-- ==== Sys2Proof/Certificates/Slice0/Obligations.lean ====
section
/-! DEFINITION. The statements for the provers. A request statement has the form `exec i s = .next (taken f r g s)`:
taken at once (`Taking`), the request of frame `f` changes the state by `g` and nothing else but the link, the sweep
that `g` may trigger and the outputs, and is answered with `r`. -/

open Sys2Proof Sys2Proof.Machine

/-! ### The machine as a whole -/

/-- A step runs the command at the front of the queue on the state with the queue's rest. -/
def Obligations.StepRunsFront : Prop :=
  ∀ (c : Instr) (cs : List Instr) (s : State), s.pending = c :: cs → step s = exec c { s with pending := cs }

/-- Model's choice (log 9): on an empty queue one second passes at the running module; with no timer running out,
every running timer loses one second and nothing else changes. A module that does not run stays as it is. -/
def Obligations.EmptyQueueIsOneSecond : Prop :=
  ∀ s : State, s.pending = [] →
    (s.power = .up → NothingDue s → step s = .next (countDown s)) ∧ (s.power ≠ .up → step s = .next s)

/-- No command stops the module: a request that may not be carried out is answered, an event that cannot arise is
nothing (log 6). -/
def Obligations.EveryCommandCompletes : Prop :=
  (∀ (c : Instr) (s : State), ∃ t, exec c s = .next t) ∧ ∀ s : State, Safe s

/-- No command changes the queue of waiting commands. -/
def Obligations.ExecKeepsQueue : Prop :=
  ∀ (c : Instr) (s t : State), exec c s = .next t → t.pending = s.pending

/-- The values after the power-on reset of a module whose store was never written (R17, R67, R89, R144, R173, R184,
R190, R191). -/
def Obligations.ResetValues : Prop :=
  State.reset.link.rx = .hunt ∧ State.reset.link.rxBuf = [] ∧ State.reset.link.inProgress = none ∧
  State.reset.link.waitingReply = none ∧ State.reset.link.waitingRejection = none ∧
  State.reset.link.notices = [] ∧ State.reset.link.overrun = false ∧ State.reset.link.noticesLost = false ∧
  State.reset.link.silenceLimit = 15 ∧ State.reset.link.silence = .running 15 ∧
  State.reset.causes = { power := true, line := false, request := false } ∧
  State.reset.vehicles = [] ∧ State.reset.standby = [] ∧ State.reset.voyage = .noVoyage ∧
  State.reset.store.records = [] ∧ State.reset.store.generation = 0 ∧ State.reset.store.locked = false ∧
  State.reset.store.mark = .none ∧ State.reset.profile = .none ∧ State.reset.draft = [] ∧
  State.reset.stowKept = false ∧ State.reset.stowIntact = true ∧ State.reset.stowGen = 0 ∧
  (∀ r, (State.reset.ramp r).seq = .stopped ∧ (State.reset.ramp r).direction = .inbound ∧
    (State.reset.ramp r).band = 0 ∧ (State.reset.ramp r).active = ⟨4, 2⟩ ∧
    (State.reset.ramp r).waiting = ⟨4, 2⟩ ∧ (State.reset.ramp r).mode = .auto ∧
    (State.reset.ramp r).source = .requestOnly ∧ (State.reset.ramp r).stallLimit = 45 ∧
    (State.reset.ramp r).runCount = 0 ∧ (State.reset.ramp r).stall = .stopped ∧
    (State.reset.ramp r).light = [] ∧ (State.reset.ramp r).heavy = [] ∧ (State.reset.ramp r).onRamp = [] ∧
    (State.reset.ramp r).mass = 0 ∧ (State.reset.ramp r).crestCredits = 0)

/-- The run pair law, the outputs' law and the link port's law hold after reset; so do the laws of the books
(`BookLaw`), and every step keeps these: every record stands on the lists its stage names and on no other (R18); the
figures are those of the lists (R25, R32, R33, R36, R72); calls never increase along a lane (R28); no limit is exceeded
(R34, R42, R43); segregation holds (R53); an OUTBOUND ramp has no RELEASED vehicle (R72); releases follow the first
claim's call (R110); no traffic at a moving panel, and clearance (R141, R143); calls within the voyage (R144, R151); the
deck model is the records' (R19, R178). -/
def Obligations.LawsHoldAtReset : Prop :=
  (RunPairLaw State.reset ∧ OutputsLaw State.reset ∧ LinkLaw State.reset) ∧ BookLaw State.reset ∧
  ∀ s t : State, BookLaw s → step s = .next t → BookLaw t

> _BRIEF_:
Please write out the material word for word from its first line through the line holding "t.pending = s.pending", including both, and no line past it.

> _EXPECTED ANSWER_:
-- ==== Sys2Proof/Certificates/Slice0/Obligations.lean ====
section
/-! DEFINITION. The statements for the provers. A request statement has the form `exec i s = .next (taken f r g s)`:
taken at once (`Taking`), the request of frame `f` changes the state by `g` and nothing else but the link, the sweep
that `g` may trigger and the outputs, and is answered with `r`. -/

open Sys2Proof Sys2Proof.Machine

/-! ### The machine as a whole -/

/-- A step runs the command at the front of the queue on the state with the queue's rest. -/
def Obligations.StepRunsFront : Prop :=
  ∀ (c : Instr) (cs : List Instr) (s : State), s.pending = c :: cs → step s = exec c { s with pending := cs }

/-- Model's choice (log 9): on an empty queue one second passes at the running module; with no timer running out,
every running timer loses one second and nothing else changes. A module that does not run stays as it is. -/
def Obligations.EmptyQueueIsOneSecond : Prop :=
  ∀ s : State, s.pending = [] →
    (s.power = .up → NothingDue s → step s = .next (countDown s)) ∧ (s.power ≠ .up → step s = .next s)

/-- No command stops the module: a request that may not be carried out is answered, an event that cannot arise is
nothing (log 6). -/
def Obligations.EveryCommandCompletes : Prop :=
  (∀ (c : Instr) (s : State), ∃ t, exec c s = .next t) ∧ ∀ s : State, Safe s

/-- No command changes the queue of waiting commands. -/
def Obligations.ExecKeepsQueue : Prop :=
  ∀ (c : Instr) (s t : State), exec c s = .next t → t.pending = s.pending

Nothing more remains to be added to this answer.